Jack Dearlove

Personal information
- Nationality: British (English)
- Born: 5 June 1911 Fulham, London, England
- Died: 11 July 1967 (aged 56) Bromley, England

Sport
- Sport: Rowing
- Event: coxswain
- Club: Thames Rowing Club

Medal record
Men's rowing
Olympic Games
Representing Great Britain
| Silver medal – second place | 1948 London | Eight |
British Empire Games
Representing England
| Bronze medal – third place | 1950 Auckland | Eight |

= Jack Dearlove =

English rowing cox

Jack Gilroy Dearlove (5 June 1911 – 11 July 1967) was an English rower who competed as coxswain for Great Britain in the 1948 Summer Olympics.

== Early life ==
Educated at Lynton House school in Holland Park, West London, he suffered severe injuries in a road accident aged 13 which resulted in his right leg being amputated.

== Sporting career ==
At the 1948 Summer Olympics in England he was the coxswain of the British boat which won the silver medal in the Eights.
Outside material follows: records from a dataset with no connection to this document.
/-- A saved team waits for residency: one pre-empted over a borrow does once its requests have ended (R196). -/
def State.waitsResidency (s : State) (k : Nat) (t : Team) : Bool :=
  t.st == .saved && !(t.forBorrow && s.reqs.any (fun (_, r) => r.team == k && r.ended.isNone))

/-- A pre-empted team that holds item u waits for residency: no other team becomes resident before it (R371). -/
def State.lowWaits (s : State) : Bool := s.teams.any (fun (k, t) => s.waitsResidency k t && s.holdsLow t)

/-- A task can start on a cluster: the cores of its groups. -/
def State.startable (s : State) (cl : Nat) (t : Task) : Option (List Nat) :=
  let l := s.launchOf t.launch
  if s.dieUp (cl / 2048) && t.st == .ready && l.st == .running && l.mayStart t.ord && !s.lowWaits then s.fits cl (l.sizeOf t.ord) l.lcb else none

/-- The order in which a cluster takes startable tasks (R368). -/
def State.taskBefore (s : State) (a b : Task) : Bool :=
  let prio := fun (t : Task) => if t.promoted then 7 else (s.launchOf t.launch).lcb.prio
  let age := fun (t : Task) => (s.launchOf t.launch).age
  if prio a ≠ prio b then decide (prio b < prio a)
  else if age a ≠ age b then decide (age a < age b)
  else decide (a.ord < b.ord)

/-- The task that a cluster starts next. -/
def State.nextTask (s : State) (cl : Nat) : Option Nat :=
  (pickBest (fun x y : Nat × Task => s.taskBefore x.2 y.2) (((s.clusterOf cl).queue.map (fun k => (k, s.taskOf k))).filter
    (fun x => (s.startable cl x.2).isSome))).map (·.1)

/-- A cluster with a startable task starts it. -/
def State.pump (s : State) (cl : Nat) : State :=
  match s.nextTask cl with
  | some k => if s.agenda.contains (.teamStart k) then s else s.owe (.teamStart k)
  | none => s

/-- Pump every cluster with a ready task. -/
def State.pumpAll (s : State) : State :=
  (((s.tasks.filter (fun (_, t) => t.st == .ready)).map (fun (_, t) => t.cluster)).eraseDups).foldl State.pump s

/-- The region register of a load: a borrow of group 0 (R357), or a symmetric entry (R356). -/
def RegionLoad.symRegion (e : RegionLoad) (handle : Nat) : Region :=
  { base := e.base, len := e.len, kind := e.kind, cls := e.cls, holder := 0, all := true, peer := true, handle }

/-- Return the loads that a task has taken (R357). -/
def State.returnLoads (s : State) (k : Nat) (t : Task) : State :=
  (t.got.filter (fun (_, r) => !r.peer)).foldl (fun s' (_, r) => s'.giveBack k t.cluster r (s'.regionSpans r)) s

/-- A load ends with a status. -/
def State.loadEnded (s : State) (k : Nat) (t : Task) (n : Nat) (r : Request) (status : Nat) : State :=
  let s1 := { s with reqs := tdel s.reqs n }
  if status ≤ 1 then
    let s2 := if r.kind == .c then s1 else s1.selfInvalidate t.cluster (pageSpans r.pins r.base r.len)
    let s3 := if status = 1 then s2.interrupt 4 t.launch r.reg 0 else s2
    (s3.putTask k { t with got := mset {} t.got r.reg (r.region 0) }).owe (.regionLoad k)
  else if status = 5 then
    let l := s.launchOf t.launch
    s1.beginKill { ctx := l.ctx, whole := false, fdom := l.lcb.fdom, cause := 5 }
  else
    (s1.returnLoads k t).putTask k { t with st := .retry, refused := s.cycle, left := [], got := [] }

/-- A load is refused for the team's range, or faults: the fault domain is killed (R357, R393). -/
def State.loadTrap (s : State) (t : Task) (reg code detail : Nat) : State :=
  let l := s.launchOf t.launch
  s.beginKill { ctx := l.ctx, whole := false, fdom := l.lcb.fdom, cause := 6, code, detail, lcb := l.lcb.addr, pc := reg + 256 * t.ord }

/-- The pages of a range for a load: through the cluster's translation cache, or by a walk (R402). -/
def State.lookLoad (s : State) (c cl base len : Nat) (k : Kind) : Look :=
  if aperture base == .peer then s.lookPeer c base len k
  else
    let page := fun (va : Nat) => match (s.clusterOf cl).tlb.find? (fun p => p.ctx == c && p.holds va) with
      | some p => some p
      | none => s.walkPage c va
    let r := collectPages page (len / 4096 + 2) base (base + len)
    match deniedAt r.1 k base, r.2 with
    | some a, _ => .fault 2 a
    | none, some va => .fault 1 (va / 4096 * 4096)
    | none, none => .pages r.1

/-- Request the borrow of a load, as a blocking `bor` of group 0 (R357). -/
def State.askLoad (s : State) (k : Nat) (t : Task) (e : RegionLoad) : State :=
  let l := s.launchOf t.launch
  let base := (e.base + t.ord * e.tstride) % 2 ^ 64
  let key := s.importKey l.ctx base
  let go := fun (ps : List PagePin) (parts : List (Nat × List (Nat × Nat))) =>
    let q := s.newReq
      { purpose := .load k, key := key.1, rva := key.2, team := k, reg := e.reg, kind := e.kind, wait := true, base, len := e.len, cls := e.cls, ctx := l.ctx
        age := ageOf t.age, issued := s.cycle, ident := identOf s.ownNum (t.cluster / 2048) (t.cluster % 2048) 0, pins := ps, parts }
    q.1.ask q.2 1 (q.1.req q.2)
  if !inOneSpan base e.len then s.loadTrap t e.reg 0x10 34
  else match s.lookLoad l.ctx t.cluster base e.len e.kind with
    | .fault d _ => s.loadTrap t e.reg 0x13 d
    | .miss => s
    | .silent dev => go [] [(1000 + dev, [])]
    | .pages ps =>
      let parts := s.partsOf (pageSpans ps base e.len)
      if s.selfConflict k e.kind parts then
        s.beginKill { ctx := l.ctx, whole := false, fdom := l.lcb.fdom, cause := 5 }
      else go ps parts

/-- REGION_LOAD (R357): the scheduler takes a task's next load, or finds the last one ended. -/
def execRegionLoad (k : Nat) (s : State) : Host.Outcome State Fault Refusal :=
  let t := s.taskOf k
  .next (if t.st != .loading then s
  else match s.reqs.find? (fun (_, r) => r.purpose == .load k) with
    | some (n, r) => match r.ended with | some status => s.loadEnded k t n r status | none => s
    | none => match t.left with
      | [] => (s.putTask k { t with st := .ready }).pump t.cluster
      | e :: es =>
        if e.peer then
          let h := ((((s.ctxOf (s.launchOf t.launch).ctx).symFor e.kind e.base e.len).map (·.handle))).getD 0
          (s.putTask k { t with left := es, got := mset {} t.got e.reg (e.symRegion h) }).owe (.regionLoad k)
        else (s.putTask k { t with left := es }).askLoad k { t with left := es } e)

/-- LOAD_RETRY (R357): 4,096 cycles after a refusal, with the age of the first attempt. -/
def execLoadRetry (k : Nat) (s : State) : Host.Outcome State Fault Refusal :=
  let t := s.taskOf k
  .next (if t.st == .retry && decide (t.refused + 4096 ≤ s.cycle) && !s.reqs.any (fun (_, r) => r.team == k) then
    (s.putTask k { t with st := .loading, left := (s.launchOf t.launch).lcb.loads }).owe (.regionLoad k)
  else s)

/-! ### Teams start and end -/

/-- The lanes of a group that are absent (R13). -/
def absentLanes (items ord : Nat) : Mask := maskOf ((List.range 32).filter (fun l => decide (items ≤ 32 * ord + l)))

/-- The lowest residency place of a core that no group of a list has (R377). -/
def freePlace (gs : List (Nat × Nat)) (core : Nat) : Nat := ((List.range 8).find? (fun p => !gs.contains (core, p))).getD 0

/-- Cores and places of the groups of a cluster. -/
def State.placesUsedOn (s : State) (cl : Nat) : List (Nat × Nat) :=
  (s.groups.filter (fun (_, g) => (s.teamOf g.team).cluster == cl && (s.teamOf g.team).st != .saved)).map (fun (_, g) => (g.core, g.place))

/-- Give each core of a list a place. -/
def givePlaces : List (Nat × Nat) → List Nat → List (Nat × Nat)
  | _, [] => []
  | used, c :: cs => let p := freePlace used c; (c, p) :: givePlaces ((c, p) :: used) cs

/-- A pair engine is allotted to a team: accumulators at +0, slots free (R335, R339). -/
def Cluster.allot (c : Cluster) (e team : Nat) : Cluster :=
  { c with
    engines := tmod ({} : Engine) c.engines e (fun x => { x with owner := some team, accs := [] })
    slots := c.slots.filter (fun (n, _) => n / 16 != e) }

/-- The engines of a list of cores. -/
def enginesOf (cores : List Nat) : List Nat := (cores.map (· / 2)).eraseDups

/-- A group at its start (R62, R93). -/
def Launch.freshGroup (l : Launch) (team ord pos : Nat) (cp : Nat × Nat) (now : Nat) : Group :=
  let off := absentLanes l.items ord
  { cur := { mask := ~~~off, pc := BitVec.ofNat 64 (l.lcb.codeBase + l.lcb.entry), st := .ready, id := 1 }
    absent := off, ord, pos, core := cp.1, place := cp.2, team, last := now
    deferred := if l.budgetAt.isSome then [{ code := 0x38, detail := 1, frag := 0 }] else []
    budgeted := l.budgetAt.isSome }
He represented the English team at the 1950 British Empire Games in Auckland, New Zealand, where he won the bronze medal in the eights event.

== Personal life ==
His son Richard Dearlove went into the British Civil Service, becoming the British Government's Chief of the Secret Intelligence Service, and later Master of Pembroke College, Cambridge.